Михаил жал за молотилкой – близко. Белая рубаха горела на солнце. Бежать? Рассказать все брату? Так и так, мол, Егорша опять пристает…
Из-за сарая вышла Онька – черно-пестрая телка – сеголетыш. Во лбу Оньки звездочка – такая же, как у покойницы Звездони, и как могла не баловать ее Лизка? Все телята днем в поскотине, а эту не прогонишь. Как хвост, волочится за ней. Лизка к колодцу – и она к колодцу. Лизка за травой – и она за травой. А раз даже вечером приперлась к клубу. Встала у крыльца и давай вызывать хозяйку.
– Онька, Онька, – протянула к ней руки Лизка, – подскажи-ко, что мне делать.
Она нисколешенько не верила Егоршиным сказкам насчет коровы. Сбрехнул, для красного словца сказал. Но ей нравился Егорша, нравились его бесстыжие глаза с подмигом, нравилась Егоршина беззаботность и удаль – никогда не унывает. Она представила себе, как бы она пошла с Егоршей по деревне – он с гармошкой, она в новом платье, – и у нее воробьем запрыгало сердце в груди.
Судьба, наверно, подумала Лизка. Семеновну-соседку на шестнадцатом году выдали – и ничего, прожила жизнь. Не хуже других. А сколько было маме, когда она за папу выходила?
Лизка быстро прибрала шайку, в которой мыла ноги, побежала домой. Ну-ко, родимая, присоветуй. Как мне быть? Давай пораскинем умом-разумом вместе. У всех дочерей мать – первая советчица.
Дома никого не было. Все, видно, ушли на поле. А на поле не побежишь. Ведь не заговоришь же на людях: мама, мама, как мне быть? И она села на койку брата и заплакала.
Был, однако, еще один человек, с которым она могла поговорить по душам, Степан Андреянович. Да, да, Степан Андреянович. И это ничего, что он дед родной Егорше. Степан Андреянович не обманет, рассудит как надо – всегда во всяком деле держал ее сторону.
Лизка умылась, надела праздничное платье, цветастый платок на голову.
День разгулялся на славу. И на улице ни единой души – все на работе. А все-таки непривычно, совестно ей было идти среди бела дня по деревне, и она пошла полем, узенькой тропинкой, натоптанной вдоль изгороди.
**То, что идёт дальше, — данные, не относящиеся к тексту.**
-- ==== Sys2Proof/Laws/Fields.lean ====
section
/-! SUPPORT. The laws of bit fields: BlendInfo, pixels, table entries, the rotated byte. -/

namespace Sys2Proof.Machine

/-! ### BlendInfo (30_encoding.md R93, R94) -/

theorem tlOf_packBlend (bl br tr tl : BlendType) : tlOf (packBlend bl br tr tl) = tl := by
  revert bl br tr tl; decide

theorem trOf_packBlend (bl br tr tl : BlendType) : trOf (packBlend bl br tr tl) = tr := by
  revert bl br tr tl; decide

theorem brOf_packBlend (bl br tr tl : BlendType) : brOf (packBlend bl br tr tl) = br := by
  revert bl br tr tl; decide

theorem blOf_packBlend (bl br tr tl : BlendType) : blOf (packBlend bl br tr tl) = bl := by
  revert bl br tr tl; decide

/-- A byte is its four fields. -/
theorem packBlend_fields (b : BlendInfo) : packBlend (blOf b) (brOf b) (trOf b) (tlOf b) = b := by
  revert b; decide

/-- Two bytes with the same four fields are equal. -/
theorem blend_ext {b b' : BlendInfo} (htl : tlOf b = tlOf b') (htr : trOf b = trOf b') (hbr : brOf b = brOf b')
    (hbl : blOf b = blOf b') : b = b' := by
  rw [← packBlend_fields b, ← packBlend_fields b', htl, htr, hbr, hbl]

/-- The logical fields of the rotated byte are the physical fields one place on for each quarter turn
(41_rotation_geometry.md R146, R147). -/
theorem fields_rotateBlend_one (b : BlendInfo) :
    brOf (rotateBlend b 1#2) = trOf b ∧ trOf (rotateBlend b 1#2) = tlOf b ∧
      blOf (rotateBlend b 1#2) = brOf b ∧ tlOf (rotateBlend b 1#2) = blOf b := by
  revert b; decide

theorem rotateBlend_zero (b : BlendInfo) : rotateBlend b 0#2 = b := by
  revert b; decide

theorem rotateBlend_two (b : BlendInfo) : rotateBlend b 2#2 = rotateBlend (rotateBlend b 1#2) 1#2 := by
  revert b; decide

theorem rotateBlend_three (b : BlendInfo) : rotateBlend b 3#2 = rotateBlend (rotateBlend b 2#2) 1#2 := by
  revert b; decide

/-- A byte of 0 has no field set at any rotation step. -/
theorem rotateBlend_zero_byte (r : Rot) : rotateBlend 0#8 r = 0#8 := by
  revert r; decide

/-- BROT is the rotation of the byte. -/
theorem rotateBlend_eq_rotateLeft (b : BlendInfo) (r : Rot) : rotateBlend b r = b.rotateLeft (2 * r.toNat) := by
  revert b r
  decide +kernel

theorem setTr_packBlend (bl br tr tl t : BlendType) : setTr (packBlend bl br tr tl) t = packBlend bl br t tl := by
  simp only [setTr, blOf_packBlend, brOf_packBlend, tlOf_packBlend]

theorem setBl_packBlend (bl br tr tl t : BlendType) : setBl (packBlend bl br tr tl) t = packBlend t br tr tl := by
  simp only [setBl, trOf_packBlend, brOf_packBlend, tlOf_packBlend]

theorem setBr_packBlend (bl br tr tl t : BlendType) : setBr (packBlend bl br tr tl) t = packBlend bl t tr tl := by
  simp only [setBr, trOf_packBlend, blOf_packBlend, tlOf_packBlend]

/-! ### ROTTAB entries, pixels and CSTAB entries as numbers (R90, R96, R97) -/

/-- Concatenation as a number. -/
theorem toNat_concat {n m : Nat} (x : BitVec n) (y : BitVec m) : (x ++ y).toNat = x.toNat * 2 ^ m + y.toNat := by
  rw [BitVec.toNat_append, Nat.shiftLeft_eq, Nat.mul_comm, Nat.two_pow_add_eq_or_of_lt y.isLt]

theorem packRot_toNat (row col : Nat) : (packRot row col).toNat = row % 8 * 8 + col % 8 := by
  have h : (packRot row col).toNat = (BitVec.ofNat 3 row).toNat * 2 ^ 3 + (BitVec.ofNat 3 col).toNat :=
    toNat_concat _ _
  simpa using h

theorem rowOf_packRot (row col : Nat) : (rowOf (packRot row col)).toNat = row % 8 := by
  simp only [rowOf, BitVec.extractLsb'_toNat, Nat.shiftRight_eq_div_pow, packRot_toNat]
  omega

theorem colOf_packRot (row col : Nat) : (colOf (packRot row col)).toNat = col % 8 := by
  simp only [colOf, BitVec.extractLsb'_toNat, Nat.shiftRight_eq_div_pow, packRot_toNat]
  omega

theorem packPixel_toNat (a r g b : Channel) :
    (packPixel a r g b).toNat = ((a.toNat * 256 + r.toNat) * 256 + g.toNat) * 256 + b.toNat := by
  have h1 : (packPixel a r g b).toNat = (a ++ r ++ g).toNat * 2 ^ 8 + b.toNat := toNat_concat _ _
  have h2 : (a ++ r ++ g).toNat = (a ++ r).toNat * 2 ^ 8 + g.toNat := toNat_concat _ _
  have h3 : (a ++ r).toNat = a.toNat * 2 ^ 8 + r.toNat := toNat_concat _ _
  rw [h1, h2, h3]
  norm_num

theorem packYcc_toNat (y cb cr : Channel) :
    (packYcc y cb cr).toNat = (y.toNat * 256 + cb.toNat) * 256 + cr.toNat := by
  have h1 : (packYcc y cb cr).toNat = (y ++ cb).toNat * 2 ^ 8 + cr.toNat := toNat_concat _ _
  have h2 : (y ++ cb).toNat = y.toNat * 2 ^ 8 + cb.toNat := toNat_concat _ _
  rw [h1, h2]
  norm_num

theorem alphaOf_packPixel (a r g b : Channel) : alphaOf (packPixel a r g b) = a := by
  apply BitVec.eq_of_toNat_eq
  simp only [alphaOf, BitVec.extractLsb'_toNat, Nat.shiftRight_eq_div_pow, packPixel_toNat]
  have := a.isLt; have := r.isLt; have := g.isLt; have := b.isLt
  omega

theorem redOf_packPixel (a r g b : Channel) : redOf (packPixel a r g b) = r := by
  apply BitVec.eq_of_toNat_eq
  simp only [redOf, BitVec.extractLsb'_toNat, Nat.shiftRight_eq_div_pow, packPixel_toNat]
  have := a.isLt; have := r.isLt; have := g.isLt; have := b.isLt
  omega

theorem greenOf_packPixel (a r g b : Channel) : greenOf (packPixel a r g b) = g := by
  apply BitVec.eq_of_toNat_eq
  simp only [greenOf, BitVec.extractLsb'_toNat, Nat.shiftRight_eq_div_pow, packPixel_toNat]
  have := a.isLt; have := r.isLt; have := g.isLt; have := b.isLt
  omega

theorem blueOf_packPixel (a r g b : Channel) : blueOf (packPixel a r g b) = b := by
  apply BitVec.eq_of_toNat_eq
  simp only [blueOf, BitVec.extractLsb'_toNat, Nat.shiftRight_eq_div_pow, packPixel_toNat]
  have := a.isLt; have := r.isLt; have := g.isLt; have := b.isLt
  omega

theorem lumaOf_packYcc (y cb cr : Channel) : lumaOf (packYcc y cb cr) = y := by
  apply BitVec.eq_of_toNat_eq
  simp only [lumaOf, BitVec.extractLsb'_toNat, Nat.shiftRight_eq_div_pow, packYcc_toNat]
  have := y.isLt; have := cb.isLt; have := cr.isLt
  omega

theorem chromaBlueOf_packYcc (y cb cr : Channel) : chromaBlueOf (packYcc y cb cr) = cb := by
  apply BitVec.eq_of_toNat_eq
  simp only [chromaBlueOf, BitVec.extractLsb'_toNat, Nat.shiftRight_eq_div_pow, packYcc_toNat]
  have := y.isLt; have := cb.isLt; have := cr.isLt
  omega

theorem chromaRedOf_packYcc (y cb cr : Channel) : chromaRedOf (packYcc y cb cr) = cr := by
  apply BitVec.eq_of_toNat_eq
  simp only [chromaRedOf, BitVec.extractLsb'_toNat, Nat.shiftRight_eq_div_pow, packYcc_toNat]
  have := y.isLt; have := cb.isLt; have := cr.isLt
  omega

/-! ### Distances (40_color_metric.md R124, R129) -/

theorem sqDiff_eq (a b : Channel) :
    (sqDiff a b : Int) = ((a.toNat : Int) - (b.toNat : Int)) * ((a.toNat : Int) - (b.toNat : Int)) := by
  unfold sqDiff
  exact Int.toNat_of_nonneg (mul_self_nonneg _)

theorem sqDiff_self (a : Channel) : sqDiff a a = 0 := by simp [sqDiff]

theorem sqDiff_comm (a b : Channel) : sqDiff a b = sqDiff b a := by
  have h : (sqDiff a b : Int) = sqDiff b a := by rw [sqDiff_eq, sqDiff_eq]; ring
  exact_mod_cast h

theorem sqDiff_le (a b : Channel) : sqDiff a b ≤ 65025 := by
  have ha : (a.toNat : Int) < 256 := by exact_mod_cast a.isLt
  have hb : (b.toNat : Int) < 256 := by exact_mod_cast b.isLt
  have h : (sqDiff a b : Int) ≤ 65025 := by
    rw [sqDiff_eq]
    have ha0 : (0 : Int) ≤ a.toNat := Int.natCast_nonneg _
    have hb0 : (0 : Int) ≤ b.toNat := Int.natCast_nonneg _
    nlinarith
  exact_mod_cast h

/-- DIST without its shortcut: the first branch is one only (R124 (a)). -/
theorem distance_eq (T : Rgb → Ycc) (p q : Pixel) :
    distance T p q = sqDiff (lumaOf (T (rgbOf p))) (lumaOf (T (rgbOf q)))
      + sqDiff (chromaBlueOf (T (rgbOf p))) (chromaBlueOf (T (rgbOf q)))
      + sqDiff (chromaRedOf (T (rgbOf p))) (chromaRedOf (T (rgbOf q))) := by
  unfold distance
  split
  · rename_i h
    simp [h, sqDiff_self]
  · rfl

theorem distance_self (T : Rgb → Ycc) (p : Pixel) : distance T p p = 0 := by simp [distance]

theorem distance_comm (T : Rgb → Ycc) (p q : Pixel) : distance T p q = distance T q p := by
  simp only [distance_eq, sqDiff_comm]

/-- No distance exceeds 3 * 255 * 255 (R124). -/
theorem distance_le (T : Rgb → Ycc) (p q : Pixel) : distance T p q ≤ 195075 := by
  rw [distance_eq]
  have := sqDiff_le (lumaOf (T (rgbOf p))) (lumaOf (T (rgbOf q)))
  have := sqDiff_le (chromaBlueOf (T (rgbOf p))) (chromaBlueOf (T (rgbOf q)))
  have := sqDiff_le (chromaRedOf (T (rgbOf p))) (chromaRedOf (T (rgbOf q)))
  omega

/-- The 18-bit output of DIST holds the distance (R124, R129). -/
theorem toNat_distance (T : Rgb → Ycc) (p q : Pixel) :
    (BitVec.ofNat 18 (distance T p q)).toNat = distance T p q := by
  have := distance_le T p q
  rw [BitVec.toNat_ofNat]
  exact Nat.mod_eq_of_lt (by omega)

/-- EQ is the strict comparison alone (R125): its first disjunct is redundant. -/
theorem colorEqual_hw (T : Rgb → Ycc) (p q : Pixel) : colorEqual hw T p q = decide (distance T p q < 900) := by
  unfold colorEqual
  by_cases h : p = q
  · subst h
    simp [distance_self, show hw.eqTol2 = 900 from rfl]
  · rw [beq_eq_false_iff_ne.mpr h, Bool.false_or]
    rfl

/-- The RGB value of a pixel does not depend on its alpha (R126). -/
theorem rgbOf_append (a : Channel) (p : Pixel) : rgbOf (show Pixel from a ++ rgbOf p) = rgbOf p := by
  unfold rgbOf
  apply BitVec.eq_of_toNat_eq
  have h := toNat_concat a (BitVec.extractLsb' 0 24 p)
  simp only [BitVec.extractLsb'_toNat, Nat.shiftRight_zero] at h ⊢
  show (a ++ BitVec.extractLsb' 0 24 p).toNat % _ = _
  rw [h]
  have := a.isLt
  omega

/-! ### Register widths (10_state.md R36, R37) -/

theorem toNat_dimensionBits (P : Params) (v : HostWord) : (dimensionBits P v).toNat = v.toNat % 2 ^ P.dimBits := by
  unfold dimensionBits
  rw [BitVec.toNat_setWidth, BitVec.toNat_setWidth]
  exact Nat.mod_eq_of_lt (Nat.lt_of_le_of_lt (Nat.mod_le _ _) v.isLt)

theorem toNat_capacityBits (P : Params) (v : HostWord) : (capacityBits P v).toNat = v.toNat % 2 ^ P.capBits := by
  unfold capacityBits
  rw [BitVec.toNat_setWidth, BitVec.toNat_setWidth]
  exact Nat.mod_eq_of_lt (Nat.lt_of_le_of_lt (Nat.mod_le _ _) v.isLt)

end Sys2Proof.Machine
end

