theorem State.Inv.poll (h : s.Inv P) (hP : legalParams P = true) {rest : List Slot}
    (hinbox : s.env.inbox = .poll :: rest) : (pollOp P s).Inv P := by
  rcases Bool.eq_false_or_eq_true s.status.busy with hbusy | hidle
  · rw [pollOp_of_busy P hbusy]
    exact (h.delivered _).engine hP
  · rw [pollOp_of_idle P hidle, hinbox, List.tail_cons]
    exact (h.delivered _).slotTaken hinbox

end

end Sys2Proof.Machine
end

section
/-! PROOFS. Every turn of a real host answers a next state and keeps the invariant (60_exceptions.md R307, 00_scope.md
R14): the operations a host can issue, the turns of the inbox, and the two statements about a step. -/

namespace Sys2Proof.Machine

/-! ### The operations a host can issue -/

/-- The operations that host accesses and reset are decoded to: formats CMDW and REGW (30_encoding.md R102), and
reset. -/
def hostOperation (i : Instr) : Prop := i.format = .cmdw ∨ i.format = .regw ∨ i = .reset

theorem hostOperation_decodeCmd (word : HostWord) : hostOperation (decodeCmd word) := by
  unfold decodeCmd
  split_ifs <;> exact .inl rfl

theorem hostOperation_decodeWr (reg value : HostWord) : hostOperation (decodeWr reg value) := by
  unfold decodeWr
  split_ifs with hcmd
  · exact hostOperation_decodeCmd value
  all_goals exact .inr (.inl rfl)

theorem hostOperation_decodeRd (reg : HostWord) : hostOperation (decodeRd reg) := by
  unfold decodeRd
  split_ifs <;> exact .inr (.inl rfl)

/-- An issue of a real host is never rejected: it is read as an operation of the host. -/
theorem decodeFor_fromHost (z : Sizes) {e : Issue} (he : (Slot.issue e).fromHost = true) :
    ∃ i, decodeFor z e = .ok i ∧ hostOperation i := by
  cases e with
  | wr reg value => exact ⟨_, rfl, hostOperation_decodeWr reg value⟩
  | rd reg => exact ⟨_, rfl, hostOperation_decodeRd reg⟩
  | patsel sel => exact absurd he Bool.false_ne_true
  | seq op =>
    have hop : op = .reset := beq_iff_eq.mp he
    exact ⟨.reset, by rw [hop]; rfl, .inr (.inr rfl)⟩

theorem toNat_dimensionBits_lt (P : Params) (v : HostWord) : (dimensionBits P v).toNat < 2 ^ P.dimBits := by
  rw [toNat_dimensionBits]
  exact Nat.mod_lt _ (Nat.two_pow_pos _)

theorem toNat_capacityBits_lt (P : Params) (v : HostWord) : (capacityBits P v).toNat < 2 ^ P.capBits := by
  rw [toNat_capacityBits]
  exact Nat.mod_lt _ (Nat.two_pow_pos _)

section
variable {P : Params} {s : State}

theorem State.Inv.operation (h : s.Inv P) {i : Instr} (hi : hostOperation i) :
    ∃ t, execWith P i s = .next t ∧ t.Inv P := by
  have hregs := h.regs
  cases i with
  | initTables => exact ⟨_, rfl, h.initTables⟩
  | scaleImage => exact ⟨_, rfl, h.scaleImage⟩
  | cmdReserved word => exact ⟨s, rfl, h⟩
  | wrScale v => exact ⟨_, rfl, h.withRegs hregs.width hregs.height hregs.dstCap⟩
  | wrWidth v => exact ⟨_, rfl, h.withRegs (toNat_dimensionBits_lt P v) hregs.height hregs.dstCap⟩
  | wrHeight v => exact ⟨_, rfl, h.withRegs hregs.width (toNat_dimensionBits_lt P v) hregs.dstCap⟩
  | wrDstCap v => exact ⟨_, rfl, h.withRegs hregs.width hregs.height (toNat_capacityBits_lt P v)⟩
  | rdStatus form =>
    cases form with
    | read reg => exact ⟨_, rfl, h.delivered _⟩
    | writeIgnored value => exact ⟨s, rfl, h⟩
  | regNonexistent reg form =>
    cases form with
    | read => exact ⟨_, rfl, h.delivered _⟩
    | write value => exact ⟨s, rfl, h⟩
  | reset => exact ⟨_, rfl, h.reset⟩
  | _ => exact absurd hi (by simp [hostOperation, Instr.format])

/-! ### The turns of the inbox -/

theorem State.Inv.issue (h : s.Inv P) {e : Issue} (he : (Slot.issue e).fromHost = true) :
    ∃ t, issueOp P.toSizes (execWith P) e s = .next t ∧ t.Inv P := by
  obtain ⟨i, hdecode, hi⟩ := decodeFor_fromHost P.toSizes he
  rw [issueOp_ok hdecode]
  exact h.operation hi

/-- A step from a state that meets the invariant answers a next state, which meets it too. -/
theorem State.Inv.turn (h : s.Inv P) (hP : legalParams P = true) :
    ∃ t, (coreWith P).step s = .next t ∧ t.Inv P := by
  rw [coreWith_step]
  cases hinbox : s.env.inbox with
  | nil => exact ⟨_, turnOp_nil hinbox, h.engine hP⟩
  | cons slot rest =>
    have htaken : (takeSlot rest s).Inv P := h.slotTaken hinbox
    cases slot with
    | issue e =>
      rw [turnOp_issue hinbox]
      exact htaken.issue (h.host _ (hinbox ▸ List.mem_cons_self))
    | poll => exact ⟨_, turnOp_poll hinbox, h.poll hP hinbox⟩
    | srcStore a p => exact ⟨_, turnOp_srcStore hinbox, htaken.srcStore a.toNat p⟩
    | dstStore a p => exact ⟨_, turnOp_dstStore hinbox, htaken.dstStore a.toNat p⟩
    | dstLoad a => exact ⟨_, turnOp_dstLoad hinbox, htaken.dstLoad a.toNat⟩
    | resetWithPin tblOk => exact ⟨_, turnOp_resetWithPin hinbox, htaken.resetWithPin tblOk⟩
    | engine => exact ⟨_, turnOp_engine hinbox, htaken.engine hP⟩

end

/-! ### The obligations -/

/-- This hardware steps as the block with the parameters `hw`. -/
theorem coreWith_step_hw_eq : (coreWith hw).step = step := funext coreWith_step_hw

/-- Settles O53: the next state is the one `State.Inv.turn` answers; this hardware is the case of `hw`. -/
theorem everyStepKeepsTheInvariant : Obligations.EveryStepKeepsTheInvariant := by
  unfold Obligations.EveryStepKeepsTheInvariant
  intro claim
  have hany : ∀ P : Params, legalParams P = true → claim P (coreWith P).step := by
    intro P hP s t hs hstep
    obtain ⟨u, hnext, hu⟩ := hs.turn hP
    have htu : t = u := Host.Outcome.next.inj (hstep.symm.trans hnext)
    exact htu ▸ hu
  exact ⟨coreWith_step_hw_eq ▸ hany hw legal_hw, hany⟩

/-- Settles O54, by `State.Inv.turn`; this hardware is the case of `hw`. -/
theorem nothingAHostDoesStopsTheMachine : Obligations.NothingAHostDoesStopsTheMachine := by
  unfold Obligations.NothingAHostDoesStopsTheMachine
  intro claim
  have hany : ∀ P : Params, legalParams P = true → claim P (coreWith P).step := by
    intro P hP s hs
    obtain ⟨t, hnext, -⟩ := hs.turn hP
    exact ⟨t, hnext⟩
  exact ⟨coreWith_step_hw_eq ▸ hany hw legal_hw, hany⟩

end Sys2Proof.Machine
end

section
/-! PROOFS. A running command ends (70_reset_and_hazards.md R350): one step of the engine for each pixel that is left,
and the end of the command. -/

namespace Sys2Proof.Machine

/-! ### The end of a command (46_driver.md R290) -/

/-- DONE is 1 and BUSY is 0, whether or not a host store has touched the image. -/
theorem finishOp_status (s : State) : (finishOp s).status = { s.status with busy := false, done := true } := by
  unfold finishOp
  dsimp only
  split <;> rfl
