-- ==== Sys2Proof/Machine/Encoder.lean ====
section
/-! DEFINITION. The FLATE compressor (42_flate.md R184, R190, decision D19): three functions over an opaque
context of which the machine knows the property FlateContract and nothing else. Then all the parameters of the
model (00_scope.md R13) as one argument. -/

namespace Sys2Proof

/-- A compressor that satisfies FlateContract (R184). The values after `:=` say only that one exists, the
stored-block encoder of R320. -/
structure Machine.Encoder where
  /-- `zInit` (R184). -/
  zInit : Machine.ZState := Machine.storedInit
  /-- `zFeed`: the context after some input, and the compressed bytes that became available (R184). -/
  zFeed : Machine.ZState → Bytes → Machine.ZState × Bytes := Machine.storedFeed
  /-- `zFinish`: the rest of the stream (R184). -/
  zFinish : Machine.ZState → Bytes := Machine.storedFinish
  /-- FlateContract (R184). -/
  contract : Machine.FlateContract Machine.inflate zInit zFeed zFinish := by exact Machine.storedDeflate_contract
deriving Inhabited

/-- Free value: the compressor of the implementation (R183, R184, U9). Nothing of it is known but that it
satisfies FlateContract. -/
opaque Config.encoder : Machine.Encoder

/-- The named parameters of the model (R13). Every meaning that depends on one takes them as an argument, whose
default is `Config.parameters`. -/
structure Parameters extends StreamParameters where
  /-- `Inflate`: `none` for `error` (R190). -/
  inflate : Bytes → Option Bytes
  /-- `Deflate` in its streaming form: `zInit` (R184). -/
  zInit : Machine.ZState
  /-- `zFeed` (R184). -/
  zFeed : Machine.ZState → Bytes → Machine.ZState × Bytes
  /-- `zFinish` (R184). -/
  zFinish : Machine.ZState → Bytes
  /-- FlateContract (R184). -/
  contract : Machine.FlateContract inflate zInit zFeed zFinish
  /-- `FLATE_BUF` (R186). -/
  flateBuf : Nat
  one_le_flateBuf : 1 ≤ flateBuf
  /-- `FLATE_CHUNK` (R186). -/
  flateChunk : Nat
  one_le_flateChunk : 1 ≤ flateChunk
  /-- `SinkAccepts` (R67), with the number of the draw. -/
  sinkAccepts : Nat → SinkId → Bytes → Bytes → Bool

/-- The parameters of the machine the host runs: the values that R13 recommends, and free values where it
leaves a parameter OPEN or free. -/
def Config.parameters : Parameters where
  toStreamParameters := Config.stream
  inflate := Machine.inflate
  zInit := Config.encoder.zInit
  zFeed := Config.encoder.zFeed
  zFinish := Config.encoder.zFinish
  contract := Config.encoder.contract
  flateBuf := Config.flateBuf
  one_le_flateBuf := Nat.succ_pos _
  flateChunk := Config.flateChunk
  one_le_flateChunk := Nat.succ_pos _
  sinkAccepts := Config.sinkAccepts

end Sys2Proof
end

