-- ==== Sys2Proof/Machine/A85.lean ====
section
/-! DEFINITION. Unit A85: its four commands (41_ascii85.md R150 to R160) and the symbols of its stream. -/

namespace Sys2Proof.Machine

/-- The five characters of a tuple, most significant base-85 digit first (R150). -/
def tupleChars (t : BitVec 32) : Bytes :=
  [BitVec.ofNat 8 (t.toNat / 52200625 + 33), BitVec.ofNat 8 (t.toNat / 614125 % 85 + 33),
    BitVec.ofNat 8 (t.toNat / 7225 % 85 + 33), BitVec.ofNat 8 (t.toNat / 85 % 85 + 33),
    BitVec.ofNat 8 (t.toNat % 85 + 33)]

/-- `EncodeTuple(T, k)`: the first k + 1 characters (R152). -/
def encodeTuple (t : BitVec 32) (k : Nat) : Bytes := (tupleChars t).take (k + 1)

/-- The tuple with a byte placed at position `n` of the group (R150, R153). -/
def placeByte (t : BitVec 32) (n : BitVec 3) (b : Byte) : BitVec 32 :=
  t ||| ((b.setWidth 32) <<< (8 * (3 - n.toNat)))

/-- The characters of a complete group: 'z' for the zero tuple, else five digits (R153, R154). -/
def groupText (t : BitVec 32) : Bytes := if t = 0 then [0x7A] else encodeTuple t 4

/-- The tuple, the count and the characters emitted after the input bytes, one at a time (R153). -/
def feedTuple : Bytes → BitVec 32 → BitVec 3 → BitVec 32 × BitVec 3 × Bytes
  | [], t, n => (t, n, [])
  | b :: bs, t, n =>
    if n + 1 = 4 then
      let r := feedTuple bs 0 0
      (r.1, r.2.1, groupText (placeByte t n b) ++ r.2.2)
    else feedTuple bs (placeByte t n b) (n + 1)

/-- What `A85.ENCODE_BLOCK` takes in and emits (R153). -/
def a85Feed (bytes : Bytes) (s : State) : Bytes × State :=
  let r := feedTuple bytes s.a85Tuple s.a85Count
  (r.2.2, { s with a85Tuple := r.1, a85Count := r.2.1 })

/-- The partial group that `A85.END_ENCODE` flushes, never as 'z' (R156). -/
def a85Tail (s : State) : Bytes :=
  if s.a85Count = 0 then [] else encodeTuple s.a85Tuple s.a85Count.toNat

/-- `A85.BEGIN_ENCODE s` (R151): the tuple and the count start at 0. -/
def execA85BeginEncode (sink : SinkId) (s : State) (P : Parameters := Config.parameters) :
    Host.Outcome State Fault Refusal :=
  .next (beginEncode .a85 sink (fun s => s.clearBuffers .a85 P.zInit) s)

/-- `A85.ENCODE_BLOCK IN` (R153). -/
def execA85EncodeBlock (input : Option Bytes) (s : State) (P : Parameters := Config.parameters) :
    Host.Outcome State Fault Refusal :=
  .next (encodeBlock P .a85 input a85Feed s)

/-- `A85.END_ENCODE` (R156). -/
def execA85EndEncode (s : State) (P : Parameters := Config.parameters) :
    Host.Outcome State Fault Refusal :=
  .next (endEncode P .a85 a85Tail s)

/-- `A85.DECODE IN [, PARAMS]` (R160); `PARAMS` is ignored (decision D30). -/
def execA85Decode (input : Option Bytes) (params : Option Params) (s : State) (P : Parameters := Config.parameters) :
    Host.Outcome State Fault Refusal :=
  decodeCommandBody (a85Run · · P.toStreamParameters) input params s

/-- a85.skip (R162). -/
def execA85Skip (c : Byte) (s : State) : Host.Outcome State Fault Refusal := onWork (a85Skip c) s
/-- a85.digit (R163). -/
def execA85Digit (c : Byte) (s : State) : Host.Outcome State Fault Refusal := onWork (a85Digit c) s
/-- a85.z (R164). -/
def execA85Z (s : State) : Host.Outcome State Fault Refusal := onWork a85Z s
/-- a85.terminator (R166). -/
def execA85Terminator (s : State) : Host.Outcome State Fault Refusal := onWork a85Terminator s
/-- a85.illegal (R167). -/
def execA85Illegal (c : Byte) (s : State) : Host.Outcome State Fault Refusal := onWork (a85Illegal c) s
/-- a85.end-of-data (R168). -/
def execA85EndOfData (s : State) : Host.Outcome State Fault Refusal := onWork a85EndOfData s

end Sys2Proof.Machine
end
Сколько раз вот этой самой тропинкой – мимо школы, мимо братской могилы за клубом, по дернистому угору с выгоревшим земляничником – бегала она к Ставровым и никогда, ни единожды не обходила стороной правления – тут тропиночка кончается, а сегодня она загодя, еще у школы, решила, что за братской могилой спустится под гору.
Однако не спустилась, потому что в заулке правления она скоро увидела людей и подводы, и мысль ее пошла в другом направлении.
Что же это за подводы? – думала она. Может, товар какой в сельпо привезли? Давно, еще с весны, говорили, что конфеты будут на страду давать. А может, уже дают? И пока она ходит к Степану Андреяновичу, расхватают начисто…
Она посмотрела вниз, на подгорье, и пошла к людям.
Никто не обратил на нее внимания. И не сельповские товары – мешки с колхозным зерном лежали на телегах.
Районщик с железными зубами, тот, который весной приезжал по займу, кидал речь.
– Как известно, товарищи, – выкрикивал с крыльца районщик, – в прошлом году коварная стихия, то есть засуха, нанесла большой урон сельскому хозяйству нашей страны! А поэтому в нынешнем году план заготовок хлеба по нашему району удвоен, то есть мы должны дать в закрома родины двести пятнадцать процентов. Это великая честь, товарищи! И районное руководство выражает твердую уверенность, что ваш колхоз на деле, по-боевому оправдает высокое доверие…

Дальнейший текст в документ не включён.